**WHAT TO PRODUCE:** Copying exactly, give the lines in the material below from the one with "only (R465). -/" to the one with "if isMgmt (s.acting", ends included, and nothing besides.

**INFORMATION PROVIDED:**

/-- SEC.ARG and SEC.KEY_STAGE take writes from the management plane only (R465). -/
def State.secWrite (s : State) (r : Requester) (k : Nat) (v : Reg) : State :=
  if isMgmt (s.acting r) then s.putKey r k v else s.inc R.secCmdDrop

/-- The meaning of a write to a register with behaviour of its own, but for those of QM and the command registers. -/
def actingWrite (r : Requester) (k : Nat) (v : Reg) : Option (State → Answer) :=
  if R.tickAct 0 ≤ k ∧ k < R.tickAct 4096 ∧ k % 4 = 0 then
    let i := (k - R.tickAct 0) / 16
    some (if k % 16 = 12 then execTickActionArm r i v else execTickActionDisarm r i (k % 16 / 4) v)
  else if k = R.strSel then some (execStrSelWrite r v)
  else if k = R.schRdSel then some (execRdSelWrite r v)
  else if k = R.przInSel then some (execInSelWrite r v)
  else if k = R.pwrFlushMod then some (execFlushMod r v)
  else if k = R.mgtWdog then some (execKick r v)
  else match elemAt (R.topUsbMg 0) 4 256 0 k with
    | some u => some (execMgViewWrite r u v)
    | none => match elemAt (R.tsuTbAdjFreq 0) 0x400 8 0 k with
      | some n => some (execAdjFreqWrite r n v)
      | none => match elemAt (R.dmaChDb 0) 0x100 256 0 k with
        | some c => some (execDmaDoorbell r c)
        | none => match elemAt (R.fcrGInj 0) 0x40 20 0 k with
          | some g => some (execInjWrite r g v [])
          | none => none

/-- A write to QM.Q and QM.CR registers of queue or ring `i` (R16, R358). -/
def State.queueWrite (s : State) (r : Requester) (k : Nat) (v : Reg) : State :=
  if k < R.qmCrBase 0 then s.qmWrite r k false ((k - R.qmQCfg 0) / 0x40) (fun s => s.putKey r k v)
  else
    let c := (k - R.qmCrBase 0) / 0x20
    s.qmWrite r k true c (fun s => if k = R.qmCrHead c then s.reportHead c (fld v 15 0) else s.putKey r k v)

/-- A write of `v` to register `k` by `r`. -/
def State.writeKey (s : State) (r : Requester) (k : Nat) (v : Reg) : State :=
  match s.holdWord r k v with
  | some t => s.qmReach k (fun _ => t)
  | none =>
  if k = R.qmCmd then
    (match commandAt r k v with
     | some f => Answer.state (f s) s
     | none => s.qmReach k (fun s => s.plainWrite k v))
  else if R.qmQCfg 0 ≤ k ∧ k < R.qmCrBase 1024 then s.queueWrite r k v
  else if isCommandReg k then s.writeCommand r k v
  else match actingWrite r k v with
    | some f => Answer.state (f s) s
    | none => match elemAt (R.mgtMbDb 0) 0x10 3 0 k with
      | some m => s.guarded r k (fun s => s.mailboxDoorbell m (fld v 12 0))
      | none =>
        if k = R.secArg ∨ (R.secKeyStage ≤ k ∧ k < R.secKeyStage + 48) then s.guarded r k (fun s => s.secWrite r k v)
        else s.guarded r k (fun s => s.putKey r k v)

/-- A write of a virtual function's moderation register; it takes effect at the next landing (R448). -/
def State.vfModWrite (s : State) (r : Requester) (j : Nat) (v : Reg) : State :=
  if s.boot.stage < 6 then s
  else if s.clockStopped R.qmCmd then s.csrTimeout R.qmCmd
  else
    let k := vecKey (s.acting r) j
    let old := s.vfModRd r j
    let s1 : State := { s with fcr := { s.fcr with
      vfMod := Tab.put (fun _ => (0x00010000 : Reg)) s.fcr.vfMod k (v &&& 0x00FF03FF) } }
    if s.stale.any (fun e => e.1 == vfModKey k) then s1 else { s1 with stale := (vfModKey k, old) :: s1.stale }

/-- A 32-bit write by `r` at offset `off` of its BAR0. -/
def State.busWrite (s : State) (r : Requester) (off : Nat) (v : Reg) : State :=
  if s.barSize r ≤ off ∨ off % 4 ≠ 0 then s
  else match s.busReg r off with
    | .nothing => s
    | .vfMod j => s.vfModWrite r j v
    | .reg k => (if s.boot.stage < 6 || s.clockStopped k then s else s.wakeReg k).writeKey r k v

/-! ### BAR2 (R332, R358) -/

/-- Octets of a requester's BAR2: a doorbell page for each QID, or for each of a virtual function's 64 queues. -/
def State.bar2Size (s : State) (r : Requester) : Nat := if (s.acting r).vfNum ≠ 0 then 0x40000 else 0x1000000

==

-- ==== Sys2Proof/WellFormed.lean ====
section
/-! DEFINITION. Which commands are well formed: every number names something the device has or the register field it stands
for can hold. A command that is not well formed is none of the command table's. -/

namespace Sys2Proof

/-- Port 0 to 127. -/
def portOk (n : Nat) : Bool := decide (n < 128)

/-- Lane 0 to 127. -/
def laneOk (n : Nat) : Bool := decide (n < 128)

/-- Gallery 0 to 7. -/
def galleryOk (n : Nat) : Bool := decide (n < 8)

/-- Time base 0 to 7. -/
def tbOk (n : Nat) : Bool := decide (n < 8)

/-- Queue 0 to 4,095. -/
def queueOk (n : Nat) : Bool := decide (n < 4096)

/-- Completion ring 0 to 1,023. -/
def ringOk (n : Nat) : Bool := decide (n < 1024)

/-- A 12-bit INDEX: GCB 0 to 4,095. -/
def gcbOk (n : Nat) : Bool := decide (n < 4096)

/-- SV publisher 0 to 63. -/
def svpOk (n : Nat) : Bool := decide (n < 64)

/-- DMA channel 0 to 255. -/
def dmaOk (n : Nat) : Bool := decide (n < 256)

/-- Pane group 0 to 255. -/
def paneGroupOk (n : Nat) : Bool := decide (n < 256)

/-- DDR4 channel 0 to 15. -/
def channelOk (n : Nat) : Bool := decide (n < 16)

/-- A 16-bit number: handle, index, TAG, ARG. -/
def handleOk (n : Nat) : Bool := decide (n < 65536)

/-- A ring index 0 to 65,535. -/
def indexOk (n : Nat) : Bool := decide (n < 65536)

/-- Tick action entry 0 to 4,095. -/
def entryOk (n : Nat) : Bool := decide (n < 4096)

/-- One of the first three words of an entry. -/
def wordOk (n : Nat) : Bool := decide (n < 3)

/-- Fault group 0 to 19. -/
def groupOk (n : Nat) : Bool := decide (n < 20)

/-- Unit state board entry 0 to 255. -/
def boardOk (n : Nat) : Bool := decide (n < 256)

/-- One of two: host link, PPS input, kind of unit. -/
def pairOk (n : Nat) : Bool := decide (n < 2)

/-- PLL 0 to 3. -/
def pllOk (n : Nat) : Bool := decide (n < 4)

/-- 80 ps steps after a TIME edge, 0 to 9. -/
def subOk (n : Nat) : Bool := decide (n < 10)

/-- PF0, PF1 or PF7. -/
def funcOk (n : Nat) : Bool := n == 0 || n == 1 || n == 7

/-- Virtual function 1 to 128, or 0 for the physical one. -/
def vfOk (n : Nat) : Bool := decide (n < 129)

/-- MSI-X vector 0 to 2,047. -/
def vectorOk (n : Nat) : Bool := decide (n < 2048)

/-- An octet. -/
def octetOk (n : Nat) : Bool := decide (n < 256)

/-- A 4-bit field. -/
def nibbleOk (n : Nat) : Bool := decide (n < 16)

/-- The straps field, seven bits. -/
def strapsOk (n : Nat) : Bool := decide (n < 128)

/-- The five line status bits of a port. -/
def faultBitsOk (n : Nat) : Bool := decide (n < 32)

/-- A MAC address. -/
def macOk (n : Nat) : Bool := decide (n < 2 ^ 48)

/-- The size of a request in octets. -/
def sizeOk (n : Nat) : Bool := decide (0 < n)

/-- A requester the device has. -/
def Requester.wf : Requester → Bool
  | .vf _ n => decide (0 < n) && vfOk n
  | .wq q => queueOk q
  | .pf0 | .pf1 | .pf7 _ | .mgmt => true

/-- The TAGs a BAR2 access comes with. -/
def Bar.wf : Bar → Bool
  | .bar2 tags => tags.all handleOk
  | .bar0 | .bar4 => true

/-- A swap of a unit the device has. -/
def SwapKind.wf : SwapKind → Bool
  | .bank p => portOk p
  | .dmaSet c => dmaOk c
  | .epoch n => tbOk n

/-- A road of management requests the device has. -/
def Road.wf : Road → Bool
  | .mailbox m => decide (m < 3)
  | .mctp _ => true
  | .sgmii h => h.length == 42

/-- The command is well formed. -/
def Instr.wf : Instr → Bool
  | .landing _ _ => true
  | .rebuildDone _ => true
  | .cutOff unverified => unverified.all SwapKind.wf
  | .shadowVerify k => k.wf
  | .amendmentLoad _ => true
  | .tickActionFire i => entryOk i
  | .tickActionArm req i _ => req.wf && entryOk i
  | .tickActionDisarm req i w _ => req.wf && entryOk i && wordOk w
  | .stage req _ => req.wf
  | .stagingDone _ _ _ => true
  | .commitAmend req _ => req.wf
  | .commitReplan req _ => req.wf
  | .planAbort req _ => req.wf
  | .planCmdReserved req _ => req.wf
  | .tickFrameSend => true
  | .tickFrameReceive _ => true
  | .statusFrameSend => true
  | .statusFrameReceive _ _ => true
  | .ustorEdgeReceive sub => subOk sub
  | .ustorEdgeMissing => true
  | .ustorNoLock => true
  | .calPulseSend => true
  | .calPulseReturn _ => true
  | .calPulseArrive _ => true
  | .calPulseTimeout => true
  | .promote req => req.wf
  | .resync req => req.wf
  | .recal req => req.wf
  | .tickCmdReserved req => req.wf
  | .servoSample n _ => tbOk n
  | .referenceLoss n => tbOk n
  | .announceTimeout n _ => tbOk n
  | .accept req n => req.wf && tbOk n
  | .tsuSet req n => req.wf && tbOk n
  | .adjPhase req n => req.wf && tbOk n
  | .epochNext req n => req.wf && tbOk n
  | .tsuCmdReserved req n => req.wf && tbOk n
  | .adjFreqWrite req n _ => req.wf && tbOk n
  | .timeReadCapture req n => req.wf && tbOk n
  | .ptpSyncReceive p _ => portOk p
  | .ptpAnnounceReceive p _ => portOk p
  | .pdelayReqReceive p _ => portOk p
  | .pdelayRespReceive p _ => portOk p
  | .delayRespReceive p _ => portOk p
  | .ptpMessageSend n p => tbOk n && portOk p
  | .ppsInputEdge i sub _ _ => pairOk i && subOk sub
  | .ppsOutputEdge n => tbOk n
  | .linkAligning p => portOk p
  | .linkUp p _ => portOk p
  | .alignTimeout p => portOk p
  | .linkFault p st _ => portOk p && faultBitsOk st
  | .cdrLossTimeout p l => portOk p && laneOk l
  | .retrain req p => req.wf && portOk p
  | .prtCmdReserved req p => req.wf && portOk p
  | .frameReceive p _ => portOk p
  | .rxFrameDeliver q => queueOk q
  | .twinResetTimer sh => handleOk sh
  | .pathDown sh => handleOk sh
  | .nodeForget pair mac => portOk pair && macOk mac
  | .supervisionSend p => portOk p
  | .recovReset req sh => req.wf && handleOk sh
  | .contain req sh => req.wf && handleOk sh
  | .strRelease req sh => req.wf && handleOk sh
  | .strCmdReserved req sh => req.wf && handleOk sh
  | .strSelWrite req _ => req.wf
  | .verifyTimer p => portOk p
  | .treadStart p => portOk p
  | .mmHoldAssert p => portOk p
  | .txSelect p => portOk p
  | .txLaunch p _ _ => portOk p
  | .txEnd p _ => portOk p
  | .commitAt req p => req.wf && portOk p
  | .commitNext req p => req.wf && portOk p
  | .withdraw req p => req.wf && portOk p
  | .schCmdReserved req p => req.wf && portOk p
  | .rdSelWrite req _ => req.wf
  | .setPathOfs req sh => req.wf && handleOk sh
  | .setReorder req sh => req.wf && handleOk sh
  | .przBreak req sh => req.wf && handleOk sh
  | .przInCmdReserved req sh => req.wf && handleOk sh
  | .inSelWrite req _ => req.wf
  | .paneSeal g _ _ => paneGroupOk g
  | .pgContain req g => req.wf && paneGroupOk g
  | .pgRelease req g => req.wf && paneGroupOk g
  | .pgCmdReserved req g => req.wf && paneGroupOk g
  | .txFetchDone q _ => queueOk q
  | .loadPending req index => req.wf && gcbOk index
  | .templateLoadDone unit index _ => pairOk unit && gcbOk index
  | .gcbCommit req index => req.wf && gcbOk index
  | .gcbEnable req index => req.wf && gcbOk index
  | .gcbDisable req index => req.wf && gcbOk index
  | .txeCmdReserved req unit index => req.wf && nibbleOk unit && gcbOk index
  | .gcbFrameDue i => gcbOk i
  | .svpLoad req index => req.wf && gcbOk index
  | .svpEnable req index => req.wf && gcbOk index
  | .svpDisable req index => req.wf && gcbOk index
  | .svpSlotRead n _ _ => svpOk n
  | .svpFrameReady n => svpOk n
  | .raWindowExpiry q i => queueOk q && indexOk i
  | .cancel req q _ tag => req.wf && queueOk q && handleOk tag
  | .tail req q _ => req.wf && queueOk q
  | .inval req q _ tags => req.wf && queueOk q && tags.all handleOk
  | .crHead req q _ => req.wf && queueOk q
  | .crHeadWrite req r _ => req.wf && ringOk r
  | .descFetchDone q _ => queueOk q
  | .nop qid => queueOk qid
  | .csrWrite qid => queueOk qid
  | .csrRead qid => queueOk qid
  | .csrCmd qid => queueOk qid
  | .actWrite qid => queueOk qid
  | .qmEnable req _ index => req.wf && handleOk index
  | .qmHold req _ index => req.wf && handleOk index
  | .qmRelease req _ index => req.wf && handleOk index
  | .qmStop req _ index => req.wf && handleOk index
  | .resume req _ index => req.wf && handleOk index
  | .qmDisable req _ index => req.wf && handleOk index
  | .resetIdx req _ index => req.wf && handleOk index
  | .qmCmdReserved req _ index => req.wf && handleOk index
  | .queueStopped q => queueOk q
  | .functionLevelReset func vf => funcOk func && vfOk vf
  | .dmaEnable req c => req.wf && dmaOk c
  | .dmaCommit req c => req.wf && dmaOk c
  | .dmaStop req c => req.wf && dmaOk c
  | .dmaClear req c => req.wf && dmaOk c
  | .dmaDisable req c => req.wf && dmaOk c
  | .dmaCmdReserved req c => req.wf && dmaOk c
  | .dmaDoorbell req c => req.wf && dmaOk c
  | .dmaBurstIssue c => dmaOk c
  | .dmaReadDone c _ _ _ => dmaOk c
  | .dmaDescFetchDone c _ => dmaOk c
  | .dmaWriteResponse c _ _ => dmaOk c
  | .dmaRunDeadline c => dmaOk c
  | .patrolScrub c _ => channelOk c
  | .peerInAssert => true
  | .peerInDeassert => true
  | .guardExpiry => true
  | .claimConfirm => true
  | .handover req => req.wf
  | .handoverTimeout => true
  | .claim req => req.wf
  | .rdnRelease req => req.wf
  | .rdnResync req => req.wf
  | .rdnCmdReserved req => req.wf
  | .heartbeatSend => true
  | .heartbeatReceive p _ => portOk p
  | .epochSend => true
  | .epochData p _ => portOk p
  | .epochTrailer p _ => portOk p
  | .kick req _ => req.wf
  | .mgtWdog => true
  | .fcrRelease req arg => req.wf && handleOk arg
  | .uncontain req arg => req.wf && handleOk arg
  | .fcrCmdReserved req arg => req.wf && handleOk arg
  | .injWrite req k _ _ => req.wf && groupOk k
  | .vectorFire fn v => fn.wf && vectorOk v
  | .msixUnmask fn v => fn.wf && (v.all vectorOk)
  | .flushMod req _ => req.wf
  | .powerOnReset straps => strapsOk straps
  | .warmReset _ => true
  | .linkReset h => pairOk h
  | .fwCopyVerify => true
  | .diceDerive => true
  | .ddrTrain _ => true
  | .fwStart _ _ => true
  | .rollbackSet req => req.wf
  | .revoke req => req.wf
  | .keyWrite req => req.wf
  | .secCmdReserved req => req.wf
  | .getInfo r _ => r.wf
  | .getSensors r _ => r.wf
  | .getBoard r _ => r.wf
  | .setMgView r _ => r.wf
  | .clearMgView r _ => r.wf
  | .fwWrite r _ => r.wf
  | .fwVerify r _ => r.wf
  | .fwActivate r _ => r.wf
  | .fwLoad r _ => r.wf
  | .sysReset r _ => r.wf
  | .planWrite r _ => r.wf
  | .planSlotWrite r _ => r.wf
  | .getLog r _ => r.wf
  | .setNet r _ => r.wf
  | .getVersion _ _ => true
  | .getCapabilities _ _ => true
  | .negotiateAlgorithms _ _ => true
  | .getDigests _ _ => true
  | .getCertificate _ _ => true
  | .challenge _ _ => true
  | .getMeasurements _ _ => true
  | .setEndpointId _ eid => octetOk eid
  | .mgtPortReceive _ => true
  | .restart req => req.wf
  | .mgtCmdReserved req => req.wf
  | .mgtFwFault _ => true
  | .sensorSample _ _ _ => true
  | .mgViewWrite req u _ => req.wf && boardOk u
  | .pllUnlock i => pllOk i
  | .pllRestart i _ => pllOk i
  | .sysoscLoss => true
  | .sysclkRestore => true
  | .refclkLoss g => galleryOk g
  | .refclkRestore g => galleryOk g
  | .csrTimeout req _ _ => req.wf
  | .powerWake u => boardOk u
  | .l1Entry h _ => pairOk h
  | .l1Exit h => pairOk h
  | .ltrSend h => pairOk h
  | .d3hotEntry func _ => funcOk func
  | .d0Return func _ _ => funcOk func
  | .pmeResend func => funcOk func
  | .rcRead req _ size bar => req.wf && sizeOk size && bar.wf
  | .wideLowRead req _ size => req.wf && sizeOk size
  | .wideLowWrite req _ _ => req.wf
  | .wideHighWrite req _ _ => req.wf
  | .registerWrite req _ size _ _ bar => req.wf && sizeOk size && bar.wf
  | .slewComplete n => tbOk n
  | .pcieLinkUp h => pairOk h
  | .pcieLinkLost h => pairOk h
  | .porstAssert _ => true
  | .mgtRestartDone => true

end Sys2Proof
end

...

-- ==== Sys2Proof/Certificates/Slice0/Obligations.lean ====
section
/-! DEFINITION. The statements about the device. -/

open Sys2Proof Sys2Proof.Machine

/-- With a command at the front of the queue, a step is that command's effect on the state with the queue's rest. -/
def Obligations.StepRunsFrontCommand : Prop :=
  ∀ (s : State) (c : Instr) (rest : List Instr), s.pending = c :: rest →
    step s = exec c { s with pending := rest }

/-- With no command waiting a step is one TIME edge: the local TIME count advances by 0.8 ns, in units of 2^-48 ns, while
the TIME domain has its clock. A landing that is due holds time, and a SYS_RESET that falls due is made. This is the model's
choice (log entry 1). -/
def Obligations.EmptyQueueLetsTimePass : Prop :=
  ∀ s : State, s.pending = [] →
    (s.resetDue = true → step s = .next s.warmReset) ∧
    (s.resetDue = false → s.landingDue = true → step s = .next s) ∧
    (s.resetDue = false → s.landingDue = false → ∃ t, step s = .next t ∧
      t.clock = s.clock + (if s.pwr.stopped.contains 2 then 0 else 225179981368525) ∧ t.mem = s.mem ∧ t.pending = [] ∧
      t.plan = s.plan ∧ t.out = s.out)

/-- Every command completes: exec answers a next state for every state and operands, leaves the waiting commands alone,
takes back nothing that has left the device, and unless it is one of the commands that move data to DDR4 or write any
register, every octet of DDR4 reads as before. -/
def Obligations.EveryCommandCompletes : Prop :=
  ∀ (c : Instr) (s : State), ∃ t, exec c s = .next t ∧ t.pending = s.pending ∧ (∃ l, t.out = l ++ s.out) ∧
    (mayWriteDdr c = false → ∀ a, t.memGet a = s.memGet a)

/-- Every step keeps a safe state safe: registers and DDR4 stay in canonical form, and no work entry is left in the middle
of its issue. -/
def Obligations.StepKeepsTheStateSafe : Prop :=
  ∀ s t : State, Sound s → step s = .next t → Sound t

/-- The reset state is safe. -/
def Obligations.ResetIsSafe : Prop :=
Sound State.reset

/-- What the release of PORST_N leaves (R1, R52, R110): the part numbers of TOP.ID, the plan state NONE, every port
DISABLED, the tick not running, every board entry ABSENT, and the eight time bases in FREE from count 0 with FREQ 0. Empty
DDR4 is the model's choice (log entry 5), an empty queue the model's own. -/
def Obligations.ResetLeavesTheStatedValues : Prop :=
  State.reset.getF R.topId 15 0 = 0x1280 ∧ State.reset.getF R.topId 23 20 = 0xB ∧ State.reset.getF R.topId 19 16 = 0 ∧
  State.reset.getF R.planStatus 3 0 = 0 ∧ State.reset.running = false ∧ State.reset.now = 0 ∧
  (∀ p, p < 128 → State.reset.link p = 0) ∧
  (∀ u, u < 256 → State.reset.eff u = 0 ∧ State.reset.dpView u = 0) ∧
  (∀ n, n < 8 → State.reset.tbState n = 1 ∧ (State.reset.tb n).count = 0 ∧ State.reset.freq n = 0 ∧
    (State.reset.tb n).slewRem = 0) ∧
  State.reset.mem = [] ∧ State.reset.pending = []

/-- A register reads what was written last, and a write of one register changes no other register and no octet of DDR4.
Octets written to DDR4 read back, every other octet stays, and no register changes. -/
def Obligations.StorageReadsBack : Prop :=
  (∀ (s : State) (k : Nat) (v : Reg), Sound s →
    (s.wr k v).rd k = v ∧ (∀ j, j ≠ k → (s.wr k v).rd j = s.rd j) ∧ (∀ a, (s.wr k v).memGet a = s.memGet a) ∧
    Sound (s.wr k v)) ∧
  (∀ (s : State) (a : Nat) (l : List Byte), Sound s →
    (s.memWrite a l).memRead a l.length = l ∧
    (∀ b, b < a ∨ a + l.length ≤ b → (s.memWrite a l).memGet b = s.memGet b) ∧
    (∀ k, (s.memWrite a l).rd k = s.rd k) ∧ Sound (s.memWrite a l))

**PROBLEM SOLUTION:**
/-- SEC.ARG and SEC.KEY_STAGE take writes from the management plane only (R465). -/
def State.secWrite (s : State) (r : Requester) (k : Nat) (v : Reg) : State :=
  if isMgmt (s.acting r) then s.putKey r k v else s.inc R.secCmdDrop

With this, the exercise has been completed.